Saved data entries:
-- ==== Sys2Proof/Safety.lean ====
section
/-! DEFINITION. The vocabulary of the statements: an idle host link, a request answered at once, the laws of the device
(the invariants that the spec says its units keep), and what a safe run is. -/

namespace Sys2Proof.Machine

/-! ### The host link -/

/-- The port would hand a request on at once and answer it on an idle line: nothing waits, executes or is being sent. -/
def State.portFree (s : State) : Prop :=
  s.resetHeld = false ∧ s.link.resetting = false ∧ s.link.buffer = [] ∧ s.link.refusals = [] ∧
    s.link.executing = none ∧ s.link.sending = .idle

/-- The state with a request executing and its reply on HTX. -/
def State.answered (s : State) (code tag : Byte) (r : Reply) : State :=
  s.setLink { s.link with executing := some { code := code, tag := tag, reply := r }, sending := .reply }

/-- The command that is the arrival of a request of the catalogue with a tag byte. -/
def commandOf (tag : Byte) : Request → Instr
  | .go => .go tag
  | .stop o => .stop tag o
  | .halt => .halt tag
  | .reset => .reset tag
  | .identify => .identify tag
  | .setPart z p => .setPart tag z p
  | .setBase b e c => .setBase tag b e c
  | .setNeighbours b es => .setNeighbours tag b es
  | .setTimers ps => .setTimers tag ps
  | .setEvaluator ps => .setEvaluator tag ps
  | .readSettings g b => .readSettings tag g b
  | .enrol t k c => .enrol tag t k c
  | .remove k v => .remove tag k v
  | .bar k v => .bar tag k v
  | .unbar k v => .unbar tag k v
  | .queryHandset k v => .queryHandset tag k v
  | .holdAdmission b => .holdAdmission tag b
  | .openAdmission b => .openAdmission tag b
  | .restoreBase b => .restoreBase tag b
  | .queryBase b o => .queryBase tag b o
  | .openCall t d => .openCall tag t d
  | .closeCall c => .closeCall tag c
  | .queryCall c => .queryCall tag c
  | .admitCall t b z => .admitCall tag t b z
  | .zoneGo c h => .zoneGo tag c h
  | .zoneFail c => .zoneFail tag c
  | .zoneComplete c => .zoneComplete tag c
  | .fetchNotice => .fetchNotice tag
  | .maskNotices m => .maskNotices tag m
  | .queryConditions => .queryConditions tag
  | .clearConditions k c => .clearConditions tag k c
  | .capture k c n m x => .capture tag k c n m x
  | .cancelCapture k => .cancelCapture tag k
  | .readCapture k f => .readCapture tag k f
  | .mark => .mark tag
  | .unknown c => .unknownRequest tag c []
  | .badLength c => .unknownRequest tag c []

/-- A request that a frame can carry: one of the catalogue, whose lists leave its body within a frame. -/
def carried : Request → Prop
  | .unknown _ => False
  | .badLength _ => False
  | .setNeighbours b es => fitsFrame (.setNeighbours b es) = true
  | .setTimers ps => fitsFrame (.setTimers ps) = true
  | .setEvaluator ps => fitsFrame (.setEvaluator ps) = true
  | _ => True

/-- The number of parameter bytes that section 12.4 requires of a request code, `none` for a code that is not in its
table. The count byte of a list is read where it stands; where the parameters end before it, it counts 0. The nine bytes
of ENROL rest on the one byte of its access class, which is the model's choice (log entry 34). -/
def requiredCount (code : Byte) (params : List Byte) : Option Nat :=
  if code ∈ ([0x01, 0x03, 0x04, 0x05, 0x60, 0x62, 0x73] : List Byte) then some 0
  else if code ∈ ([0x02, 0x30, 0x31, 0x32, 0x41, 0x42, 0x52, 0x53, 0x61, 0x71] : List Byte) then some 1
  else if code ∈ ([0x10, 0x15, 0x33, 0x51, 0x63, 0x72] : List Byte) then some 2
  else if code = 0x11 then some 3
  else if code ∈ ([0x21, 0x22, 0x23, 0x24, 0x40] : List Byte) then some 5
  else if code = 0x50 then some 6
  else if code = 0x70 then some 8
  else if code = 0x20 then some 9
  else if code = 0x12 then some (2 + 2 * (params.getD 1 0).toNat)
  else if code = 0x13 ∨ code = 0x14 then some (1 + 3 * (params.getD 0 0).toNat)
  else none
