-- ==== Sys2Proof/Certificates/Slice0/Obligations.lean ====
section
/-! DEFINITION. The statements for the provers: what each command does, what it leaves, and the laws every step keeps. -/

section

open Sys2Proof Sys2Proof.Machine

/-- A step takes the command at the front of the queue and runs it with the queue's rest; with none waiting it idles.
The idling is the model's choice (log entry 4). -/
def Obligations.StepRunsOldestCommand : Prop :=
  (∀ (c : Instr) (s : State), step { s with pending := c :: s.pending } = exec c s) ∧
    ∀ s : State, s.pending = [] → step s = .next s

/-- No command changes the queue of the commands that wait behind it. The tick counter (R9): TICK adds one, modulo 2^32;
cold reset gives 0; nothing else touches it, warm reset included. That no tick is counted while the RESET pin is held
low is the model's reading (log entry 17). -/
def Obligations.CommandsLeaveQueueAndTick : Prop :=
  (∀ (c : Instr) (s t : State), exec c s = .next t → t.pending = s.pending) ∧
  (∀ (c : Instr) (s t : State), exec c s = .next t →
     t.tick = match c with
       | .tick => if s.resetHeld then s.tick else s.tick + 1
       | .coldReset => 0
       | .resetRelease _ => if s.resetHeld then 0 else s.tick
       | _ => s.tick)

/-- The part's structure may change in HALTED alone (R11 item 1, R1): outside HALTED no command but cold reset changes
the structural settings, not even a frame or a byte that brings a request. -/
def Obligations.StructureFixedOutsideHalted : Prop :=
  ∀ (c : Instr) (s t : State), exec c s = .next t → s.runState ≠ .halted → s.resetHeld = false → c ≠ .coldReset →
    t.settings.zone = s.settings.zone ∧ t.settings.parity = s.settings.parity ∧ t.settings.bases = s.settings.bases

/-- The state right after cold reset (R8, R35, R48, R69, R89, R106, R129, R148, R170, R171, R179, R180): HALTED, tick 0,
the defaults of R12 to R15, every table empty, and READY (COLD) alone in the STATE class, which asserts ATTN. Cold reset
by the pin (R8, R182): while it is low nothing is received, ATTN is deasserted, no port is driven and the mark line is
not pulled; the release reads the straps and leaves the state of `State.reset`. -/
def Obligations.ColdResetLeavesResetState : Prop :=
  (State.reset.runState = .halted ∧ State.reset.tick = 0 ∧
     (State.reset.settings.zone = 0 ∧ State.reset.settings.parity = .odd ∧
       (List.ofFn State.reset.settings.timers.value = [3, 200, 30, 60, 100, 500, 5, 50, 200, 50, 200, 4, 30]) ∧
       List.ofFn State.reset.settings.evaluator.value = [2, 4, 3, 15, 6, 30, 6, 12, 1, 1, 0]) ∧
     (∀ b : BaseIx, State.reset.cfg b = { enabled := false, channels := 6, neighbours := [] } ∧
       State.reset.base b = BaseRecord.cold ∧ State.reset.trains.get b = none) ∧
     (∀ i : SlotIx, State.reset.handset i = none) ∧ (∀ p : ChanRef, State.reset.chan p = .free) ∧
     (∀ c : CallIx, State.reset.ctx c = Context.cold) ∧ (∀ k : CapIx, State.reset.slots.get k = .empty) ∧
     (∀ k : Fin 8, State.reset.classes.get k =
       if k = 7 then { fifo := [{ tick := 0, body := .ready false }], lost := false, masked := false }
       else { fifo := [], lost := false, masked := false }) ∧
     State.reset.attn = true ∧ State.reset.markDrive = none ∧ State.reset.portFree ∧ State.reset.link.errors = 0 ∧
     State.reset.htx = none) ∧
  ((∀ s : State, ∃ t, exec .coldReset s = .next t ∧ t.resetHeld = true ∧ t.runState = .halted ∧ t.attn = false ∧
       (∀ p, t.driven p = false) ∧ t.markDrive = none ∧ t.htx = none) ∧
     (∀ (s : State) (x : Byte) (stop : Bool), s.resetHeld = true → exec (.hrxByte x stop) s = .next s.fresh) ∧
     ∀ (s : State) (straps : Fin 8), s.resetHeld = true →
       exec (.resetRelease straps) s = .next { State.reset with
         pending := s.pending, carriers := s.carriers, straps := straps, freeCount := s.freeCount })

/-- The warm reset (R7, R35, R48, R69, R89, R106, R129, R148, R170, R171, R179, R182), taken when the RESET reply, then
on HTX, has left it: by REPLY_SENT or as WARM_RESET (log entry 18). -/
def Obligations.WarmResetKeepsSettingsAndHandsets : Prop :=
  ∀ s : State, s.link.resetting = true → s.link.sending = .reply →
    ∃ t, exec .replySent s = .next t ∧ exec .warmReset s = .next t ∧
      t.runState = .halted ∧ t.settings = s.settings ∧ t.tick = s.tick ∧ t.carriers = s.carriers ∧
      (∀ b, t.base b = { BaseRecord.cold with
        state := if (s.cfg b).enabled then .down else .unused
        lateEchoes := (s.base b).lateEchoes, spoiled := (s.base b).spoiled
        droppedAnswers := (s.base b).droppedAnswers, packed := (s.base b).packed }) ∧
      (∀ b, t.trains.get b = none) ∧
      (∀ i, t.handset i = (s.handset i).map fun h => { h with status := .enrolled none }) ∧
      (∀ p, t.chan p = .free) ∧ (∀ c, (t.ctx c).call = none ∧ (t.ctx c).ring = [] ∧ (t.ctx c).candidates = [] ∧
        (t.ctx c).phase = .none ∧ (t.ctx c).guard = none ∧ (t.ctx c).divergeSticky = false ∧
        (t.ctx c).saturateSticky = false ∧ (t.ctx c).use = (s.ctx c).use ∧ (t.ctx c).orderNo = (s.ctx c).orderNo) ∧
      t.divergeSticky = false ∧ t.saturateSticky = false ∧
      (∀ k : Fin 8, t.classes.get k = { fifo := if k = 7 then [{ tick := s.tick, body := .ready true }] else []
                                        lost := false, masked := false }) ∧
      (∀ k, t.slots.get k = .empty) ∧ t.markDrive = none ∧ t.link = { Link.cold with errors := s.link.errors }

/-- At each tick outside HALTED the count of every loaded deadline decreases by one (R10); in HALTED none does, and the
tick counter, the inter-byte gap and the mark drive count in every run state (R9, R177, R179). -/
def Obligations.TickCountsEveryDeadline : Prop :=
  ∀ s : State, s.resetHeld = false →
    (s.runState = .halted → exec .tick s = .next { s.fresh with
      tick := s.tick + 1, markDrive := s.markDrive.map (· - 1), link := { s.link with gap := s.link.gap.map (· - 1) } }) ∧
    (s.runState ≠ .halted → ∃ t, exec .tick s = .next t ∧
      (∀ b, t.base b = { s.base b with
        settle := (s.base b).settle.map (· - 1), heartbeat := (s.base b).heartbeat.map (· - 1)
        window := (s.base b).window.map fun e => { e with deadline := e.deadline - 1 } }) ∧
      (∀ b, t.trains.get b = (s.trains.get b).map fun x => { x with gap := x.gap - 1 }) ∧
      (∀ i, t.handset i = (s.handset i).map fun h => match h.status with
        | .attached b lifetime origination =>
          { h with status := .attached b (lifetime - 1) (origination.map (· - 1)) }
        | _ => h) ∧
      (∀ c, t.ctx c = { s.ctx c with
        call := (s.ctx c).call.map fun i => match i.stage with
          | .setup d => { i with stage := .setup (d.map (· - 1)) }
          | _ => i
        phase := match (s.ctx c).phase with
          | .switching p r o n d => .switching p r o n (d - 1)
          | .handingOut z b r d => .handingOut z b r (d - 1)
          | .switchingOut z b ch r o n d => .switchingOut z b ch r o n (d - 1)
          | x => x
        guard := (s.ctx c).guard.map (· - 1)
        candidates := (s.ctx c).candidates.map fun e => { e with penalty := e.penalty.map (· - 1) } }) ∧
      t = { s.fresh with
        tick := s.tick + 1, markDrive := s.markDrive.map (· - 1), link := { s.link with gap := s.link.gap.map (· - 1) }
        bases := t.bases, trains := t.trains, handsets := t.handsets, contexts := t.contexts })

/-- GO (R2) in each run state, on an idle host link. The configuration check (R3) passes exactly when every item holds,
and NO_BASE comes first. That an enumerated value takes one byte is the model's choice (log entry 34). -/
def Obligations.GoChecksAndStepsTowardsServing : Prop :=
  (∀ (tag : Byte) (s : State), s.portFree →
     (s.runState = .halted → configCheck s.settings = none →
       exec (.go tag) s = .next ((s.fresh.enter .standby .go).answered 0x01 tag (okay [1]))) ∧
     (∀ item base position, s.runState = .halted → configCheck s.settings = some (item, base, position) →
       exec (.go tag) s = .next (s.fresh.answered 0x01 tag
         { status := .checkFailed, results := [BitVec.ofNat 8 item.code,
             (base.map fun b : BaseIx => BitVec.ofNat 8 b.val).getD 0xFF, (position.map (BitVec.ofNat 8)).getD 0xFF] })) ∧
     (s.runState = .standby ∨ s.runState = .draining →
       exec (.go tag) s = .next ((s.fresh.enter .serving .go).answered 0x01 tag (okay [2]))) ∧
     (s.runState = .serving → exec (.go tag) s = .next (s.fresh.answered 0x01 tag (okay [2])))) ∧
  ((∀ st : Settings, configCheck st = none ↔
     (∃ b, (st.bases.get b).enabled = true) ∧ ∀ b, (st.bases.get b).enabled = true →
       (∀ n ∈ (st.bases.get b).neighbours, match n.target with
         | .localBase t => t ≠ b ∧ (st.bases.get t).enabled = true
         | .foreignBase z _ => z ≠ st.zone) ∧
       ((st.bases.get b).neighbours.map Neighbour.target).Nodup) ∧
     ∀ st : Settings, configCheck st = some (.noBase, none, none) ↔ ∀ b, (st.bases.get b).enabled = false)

** Task item **
Of the entries above, repeat exactly the lines from the line with "z b r (d - 1)" through the line with "z ≠ st.zone) ∧", both of them included.

** Finished exercise **
          | .handingOut z b r d => .handingOut z b r (d - 1)
          | .switchingOut z b ch r o n d => .switchingOut z b ch r o n (d - 1)
          | x => x
        guard := (s.ctx c).guard.map (· - 1)
        candidates := (s.ctx c).candidates.map fun e => { e with penalty := e.penalty.map (· - 1) } }) ∧
      t = { s.fresh with
        tick := s.tick + 1, markDrive := s.markDrive.map (· - 1), link := { s.link with gap := s.link.gap.map (· - 1) }
        bases := t.bases, trains := t.trains, handsets := t.handsets, contexts := t.contexts })

/-- GO (R2) in each run state, on an idle host link. The configuration check (R3) passes exactly when every item holds,
and NO_BASE comes first. That an enumerated value takes one byte is the model's choice (log entry 34). -/
def Obligations.GoChecksAndStepsTowardsServing : Prop :=
  (∀ (tag : Byte) (s : State), s.portFree →
     (s.runState = .halted → configCheck s.settings = none →
       exec (.go tag) s = .next ((s.fresh.enter .standby .go).answered 0x01 tag (okay [1]))) ∧
     (∀ item base position, s.runState = .halted → configCheck s.settings = some (item, base, position) →
       exec (.go tag) s = .next (s.fresh.answered 0x01 tag
         { status := .checkFailed, results := [BitVec.ofNat 8 item.code,
             (base.map fun b : BaseIx => BitVec.ofNat 8 b.val).getD 0xFF, (position.map (BitVec.ofNat 8)).getD 0xFF] })) ∧
     (s.runState = .standby ∨ s.runState = .draining →
       exec (.go tag) s = .next ((s.fresh.enter .serving .go).answered 0x01 tag (okay [2]))) ∧
     (s.runState = .serving → exec (.go tag) s = .next (s.fresh.answered 0x01 tag (okay [2])))) ∧
  ((∀ st : Settings, configCheck st = none ↔
     (∃ b, (st.bases.get b).enabled = true) ∧ ∀ b, (st.bases.get b).enabled = true →
       (∀ n ∈ (st.bases.get b).neighbours, match n.target with
         | .localBase t => t ≠ b ∧ (st.bases.get t).enabled = true
         | .foreignBase z _ => z ≠ st.zone) ∧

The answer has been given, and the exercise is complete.